In my own ministry I have made it clear that I stand with the historic church on what constitutes marriage. But I have so far not publicly taught on ssm for the simple reason that the Evangelical church needs to be clear on its own acceptance of divorce as normative, a de facto state of affairs, if not exactly a doctrinal surrender. Let’s start there. The church as it is made up of 50% of its marriages dissolving and then remarrying or cohabiting, often with multiple remarriages and multiple partners. Given this state of moral condition, it does not have much of a platform to address the sexual immorality of anybody.

We all fall short. No arguments there. But it’s not about that. It’s about the teaching position of the church, its moral aspirations and vision. Does the church teach, support and expect “one man, one woman, with children, together for a lifetime”? Hardly. As far as I can see, it is the Roman Catholic church alone which nurtures this vision. While I do not support many of the ways it seeks to enforce this vision and its often heavy-handed authoritarianism and legalistic process for annulments, it has not accommodated the cultural pressures to diminish the sanctity of marriage. There are a thousand qualifications I would want to make about this, but the broad outlines are clear. I regularly hear the horror stories of how the church has handled those divorcing and the piling on of unnecessary pain. It often, maybe even most often, is not very redemptive.

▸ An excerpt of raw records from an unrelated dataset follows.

/-- The sensor's own commands: BIAS and QREF codes in range are stored outside STREAM and TAKE, and any other write of theirs is
discarded and sets SET_REJ; SETTLING ends at its time; outside RECALL, reads of the grid frame
number answer the held grid, freeze it and release it; the freeze ends after 10 ms (R7, R48, R49, R56; that a read while the grid is
frozen moves it to the newest frame and starts the 10 ms again is log 106, the model's choice). -/
def Obligations.SensorRegisterCommands : Prop :=
  ∀ s : State, s.powered →
    (∀ v, s.pow.st ≠ .stream → s.pow.st ≠ .take → fldOf v Fld.SEN_BIAS_BIAS_CODE ≤ 80 →
      Yields (.senBiasWrite v) s fun t => t.regN Reg.SEN_BIAS = fldOf v Fld.SEN_BIAS_BIAS_CODE) ∧
    (∀ v, s.pow.st ≠ .stream → s.pow.st ≠ .take → fldOf v Fld.SEN_QREF_QREF_CODE ≤ 120 →
      Yields (.senQrefWrite v) s fun t => t.regN Reg.SEN_QREF = fldOf v Fld.SEN_QREF_QREF_CODE) ∧
    (∀ v, (s.pow.st = .stream ∨ s.pow.st = .take ∨ 80 < fldOf v Fld.SEN_BIAS_BIAS_CODE) →
      Yields (.senBiasWrite v) s fun t => t.reg Reg.SEN_BIAS = s.reg Reg.SEN_BIAS ∧ t.flag Fld.SEN_STATUS_SET_REJ = true) ∧
    (∀ v, (s.pow.st = .stream ∨ s.pow.st = .take ∨ 120 < fldOf v Fld.SEN_QREF_QREF_CODE) →
      Yields (.senQrefWrite v) s fun t => t.reg Reg.SEN_QREF = s.reg Reg.SEN_QREF ∧ t.flag Fld.SEN_STATUS_SET_REJ = true) ∧
    (∀ e, s.sen.settleEnd = some e → e ≤ s.mono → Yields .settlingEnd s fun t => t.sen.settleEnd = none) ∧
    (let u := if s.sen.gridWaits then s.showGrid else s
     s.pow.st ≠ .recall → Yields .senGridFrameLoRead s fun t => t.sen.freeze = some s.mono ∧
      Sent s t (.readData Reg.SEN_GRID_FRAME_LO (u.reg Reg.SEN_GRID_FRAME_LO)) ∧
      tabGet (fun _ => (0 : Word)) t.cap Reg.SEN_GRID_FRAME_HI = u.reg Reg.SEN_GRID_FRAME_HI) ∧
    (s.pow.st ≠ .recall → Yields .senGridFrameHiRead s fun t => t.sen.freeze = none ∧
      Sent s t (.readData Reg.SEN_GRID_FRAME_HI (tabGet (fun _ => 0) s.cap Reg.SEN_GRID_FRAME_HI))) ∧
    (∀ f, s.sen.freeze = some f → f + 2500000 ≤ s.mono → Yields .gridFreezeTimeout s fun t => t.sen.freeze = none)
/-! ## Takes and replay (chapter 9) -/

/-- ARM_TAKE waits for its snapshot S_a as the one take in progress; the triggers of a take become final 2,500 ticks after S_e,
once those that came in by then are judged; a
take all of whose parts are there is finalised CLOSED, an interrupted one is closed INTERRUPTED when the dies are powered again,
at the frame that its index names complete; an armed take is freed by ABORT_TAKE (R80, R236, R237, R244 to R246). -/
def Obligations.TakesArmCloseAndAbort : Prop :=
  ∀ s : State, s.powered →
    (∀ h q, s.taken h Op.armTake 1 → s.cidsOk → q.pre < 2 ^ 32 → 0 < q.post → q.post < 2 ^ 32 → q.extent < 2 ^ 32 → q.retrig < 2 → q.store < 2 →
      s.pow.st = .stream → s.cel.run = none → s.cel.interrupted = none → (s.cel.stored.length < 16 ∨ q.freeAll = true) →
      (s.cel.replay = none ∨ q.freeAll = false) → s.casks.cal = none → s.sen.settleEnd = none → s.syncBusy = false →
      Yields (.armTake h q) s fun t =>
        ∃ r, t.cel.run = some r ∧ r.stage = 0 ∧ r.cid = s.hif.nextCid ∧ r.req = q ∧ r.acceptTick = s.nextAccept) ∧
    (∀ r e, s.cel.run = some r → r.stage = 3 → r.finalMembers = false → r.endSnap = some e → tickLe (tickAdd e 2500) s.now = true →
      (∀ p ∈ s.tmg.trigPending ++ s.tmg.trigEdge.toList, (tickLe p.t e && tickLe p.recv (tickAdd e 2500)) = false) →
      Yields .takeTriggerFinal s fun t => t.cel.run = some { r with finalMembers := true } ∧ t.cel.lastEnd = some e) ∧
    (∀ r f ms, s.cel.run = some r → r.stage = 3 → r.finalMembers = true → r.t.frames.find? (·.k = r.t.last) = some f →
      f.milestone = some ms →
      Yields .takeFinalise s fun t => t.cel.run = none ∧
        ∃ k ∈ t.cel.stored, k.id = r.t.id ∧ k.state = 3 ∧ k.closing = ms ∧ ∀ x ∈ k.frames, r.t.first ≤ x.k ∧ x.k ≤ r.t.last) ∧
    (∀ r c, s.cel.interrupted = some r → s.cel.repowered = true → (s.pow.st = .ready ∨ s.pow.st = .stream ∨ s.pow.st = .take) →
      r.stage ≠ 1 → r.t.complete = some c → r.t.first ≤ c →
      Yields .takeInterruptedClose s fun t => t.cel.interrupted = none ∧
        ∃ k ∈ t.cel.stored, k.id = r.t.id ∧ k.state = 4 ∧ k.last = min c r.t.last ∧ ∀ x ∈ k.frames, x.k ≤ k.last) ∧
    (∀ h r, s.taken h Op.abortTake 64 → s.cel.run = some r → r.stage = 1 →
      Yields (.abortTake h) s fun t => t.cel.run = none ∧ t.cel.stored = s.cel.stored)

/-- REPLAY_TAKE is accepted for a stored take and its frames; the replay starts as its CONTROL item reaches a die that holds REPLAY, and
where the die does not, the command ends with MISDELIVERED and no effect; its next record goes to channel 4, and the register names its
frame; ABORT_TAKE with target 1 ends the replay (R221, R246 to R248; that MISDELIVER_SEEN shows it too is R231's). -/
def Obligations.ReplayStartsQueuesAndStops : Prop :=
  ∀ s : State, s.powered → s.chansOk →
    (∀ h die take mode first count interval, s.taken h Op.replayTake 1 → take < 2 ^ 8 → first < 2 ^ 64 → count < 2 ^ 32 →
      interval < 2 ^ 32 → s.replayBad die take mode first count = none → s.cel.replay = none →
      Yields (.replayTake h die take mode first count interval) s fun t =>
        ∃ c ∈ t.hif.outstanding, c.cid = s.hif.nextCid ∧ c.opcode = Op.replayTake ∧ c.tag = h.tag ∧
          c.job = .replay die take mode first count interval) ∧
    (∀ die cid take mode first count interval, die < 5 → s.jobOf cid = .replay die take mode first count interval →
      (∀ tk, s.holds die .replay = true → s.takeOf take = some tk →
        Yields (.control die cid) s fun t => ∃ r, t.cel.replay = some r ∧ r.cid = cid ∧ r.die = die ∧ r.take = take ∧
          r.decoded = decide (mode = 1) ∧ r.next = first ∧ r.last = (if count = 0 then tk.last else first + count - 1) ∧
          r.interval = interval) ∧
      (∀ c, s.hif.outstanding.find? (·.cid = cid) = some c → s.holds die .replay = false → s.busOk = true →
        Yields (.control die cid) s fun t => Completed s t c.tag c.opcode St.misdelivered Why.none ∧
          t.flag Fld.ROL_STATUS_MISDELIVER_SEEN = true ∧ t.cel.replay = s.cel.replay)) ∧
    (∀ r tk f, s.cel.replay = some r → s.takeOf r.take = some tk → tk.frames.find? (·.k = r.next) = some f → r.mile = false →
      (∀ t0, r.lastStart = some t0 → t0 + r.interval ≤ s.mono) → s.chanOn 4 = true → (s.chan 4).halted = false →
      (s.chan 4).xfer = none → (s.chan 4).queue = [] → s.busOk = true → 0 < s.scmpFree 4 → s.mayTake 4 1 = true →
      (bufsFor (s.chan 4).bufs (tk.replayRec f r.decoded (!(tk.mileOf f).isSome && decide (r.next = r.last))).len).isSome = true →
      f.k < 2 ^ 64 →
      Yields .replayRecordQueue s fun t => t.pair Reg.CEL_REPLAY_FRAME_LO = f.k ∧
        ((∀ b ∈ (s.chan 4).bufs, BufDesc.ok b = true) → r.next ≤ r.last → ∃ x, (t.chan 4).xfer = some x ∧
          x.record = tk.replayRec f r.decoded (!(tk.mileOf f).isSome && decide (r.next = r.last)))) ∧
    (∀ h r, s.taken h Op.abortTake 64 → s.cel.replay = some r →
      Yields (.abortReplay h) s fun t => t.cel.replay = none)

/-! ## Dies, maps and work items (chapter 8) -/

/-- A die is ready once it is prepared and its replicas are checked; a replica's check is recorded; a bad replica is restored from a
good one; a drain ends once nothing is in flight; a BIST_RUN that reaches a die which a pending change takes out of BIST is abandoned
at once, and the die is initialised anew (R25, R211, R223; the last is log 114, the model's choice). -/
def Obligations.DiesGetReadyAndDrain : Prop :=
  ∀ (s : State) (n : Nat), s.powered → s.diesOk → n < 5 →
    (∀ gb, gb < 2 ^ 32 → (s.die n).preparing = true → (s.die n).powered = true → (s.die n).withdrawn = false →
      s.replicasChecked n = true →
      Yields (.diePrepared n gb) s fun t => (t.die n).ready = true ∧ (t.die n).preparing = false ∧ (t.die n).trained = true) ∧
    (∀ a b, (s.die n).powered = true → (s.die n).withdrawn = false → s.replicasChecked n = false → s.casks.a.img.isSome = true →
      s.casks.a.replicas.length = 5 → s.casks.a.checked.length = 5 →
      Yields (.replicaCheckDone n a b) s fun t =>
        t.casks.a.replicas.getD n none = some a ∧ t.casks.a.checked.getD n false = true) ∧
    (∀ c, c < 2 → (s.die n).powered = true → (s.die n).withdrawn = false → (s.cask c).replicas.getD n none = some false →
      s.counted.any (s.replicaSource c) = true →
      Yields (.replicaRestore n c) s fun t => (t.cask c).replicas.getD n none = some true ∧ t.flag Fld.CAL_STATUS_REPLICA_RESTORED = true) ∧
    ((s.die n).draining.isSome = true → s.inFlight (s.die n).drainTo = false →
      Yields (.drainEnd n) s fun t => (t.die n).draining = none) ∧
    (∀ cid unit slices m, s.jobOf cid = .bist n unit slices → s.holds n .bist = true → s.rotRunOn n = false → s.rol.pend = some m →
      ((mapAt m.map n).role = .stripe ∨ (mapAt m.map n).role = .spare) →
      Yields (.control n cid) s fun t => (∀ r ∈ t.bst.runs, r.die ≠ n) ∧ (∀ x ∈ t.bst.running, x.id.die ≠ n) ∧
        (t.die n).ready = false ∧ (t.die n).preparing = true)
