/-- A completion entry that goes to host memory: its index moves on, and the entry has left the block for its slot (R265). -/
theorem State.putCompletion_outs (e : CmpEntry) (a : Nat) (b : Option (List Byte)) :
    ∃ l, (s.putCompletion e a b).outs = l ++ s.outs ∧
      .completion { e with
        phase := decide (s.hif.cmpProd / s.cmpSize % 2 = 0), resultWritten := b.isSome
        addr := s.cmpAddr s.hif.cmpProd } ∈ l := by
  have key : ∀ u : State, u.modCmp.outs = u.outs ∨ u.modCmp.outs = .msix 0 :: u.outs := by
    intro u
    unfold State.modCmp
    split
    · exact State.signal_outs _ 0
    · exact .inl rfl
  have size : ∀ o : Out, (s.emit o).cmpSize = s.cmpSize := fun _ => rfl
  have slot : ∀ (o : Out) (n : Nat), (s.emit o).cmpAddr n = s.cmpAddr n := fun _ _ => rfl
  unfold State.putCompletion
  cases b with
  | none =>
    dsimp only
    rcases key _ with h | h <;> rw [h]
    · exact ⟨[_], by simp, .head _⟩
    · exact ⟨[.msix 0, _], by simp, .tail _ (.head _)⟩
  | some b =>
    dsimp only
    rcases key _ with h | h <;> rw [h]
    · exact ⟨[_, .result a (padTo 64 b)], by simp [size, slot], .head _⟩
    · exact ⟨[.msix 0, _, .result a (padTo 64 b)], by simp [size, slot], .tail _ (.head _)⟩

/-- A command that is not outstanding cannot complete. -/
theorem State.complete_of_none {cid st why : Nat} {v : Option Nat} {b : Option (List Byte)}
    (h : s.hif.outstanding.find? (·.cid = cid) = none) : s.complete cid st why v b = s := by
  unfold State.complete; rw [h]

/-! ## Acceptance -/

/-- A command that the limits of R263 keep waiting changes nothing. -/
theorem State.accept_of_full {h : Hdr} {op : Nat} {body : State → Nat → State} (hf : s.canAccept h.fence = false) :
    s.accept h op body = s := by simp [State.accept, hf]

/-- An accepted command is outstanding under the next serial number, and its body does the rest. -/
theorem State.accept_of_room {h : Hdr} {op : Nat} {body : State → Nat → State} (hf : s.canAccept h.fence = true) :
    s.accept h op body =
      body { s with
        hif.nextCid := s.hif.nextCid + 1, hif.lastAccept := some s.nextAccept
        hif.outstanding := s.hif.outstanding ++
          [{ cid := s.hif.nextCid, tag := h.tag, opcode := op, resultAddr := h.resultAddr, accept := s.nextAccept, job := .none }] }
        s.hif.nextCid := by simp [State.accept, hf]

/-! ## Steps -/

/-- A step takes the command at the front. -/
theorem step_cons {c : Instr} {rest : List Instr} (h : s.pending = c :: rest) : step s = exec c { s with pending := rest } := by
  simp [step, h]

/-- With nothing waiting, one tick passes. -/
theorem step_nil (h : s.pending = []) : step s = .next s.tick := by simp [step, h]

/-- No tick passes in OFF (R309). -/
theorem State.tick_of_off (h : s.pow.st = .off) : s.tick = s := by simp [State.tick, State.clockRuns, h]

end Sys2Proof.Machine
end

I am hopeful concerning this purifying process. The deep Christ-followers in the pews have grown tired of the waffling leadership of their churches. They will be encouraged that now choices will be forced and their leadership pressed out into the open on these moral issues. It will be dramatically clear if these leaders do not want to come into the open. Churches which are clear will be blessed with growing numbers of Christians who want to follow the Lord.

Of course, churches must not slip into legalism or harsh authoritarianism and must tenderly and mercifully exhort the flock of God. Some will be unwise and think that their stand of this or that moral issue will ipso facto make them a good church. Not so. At the heart of the church is love of God and love for people. This must be the root from which the church takes growth.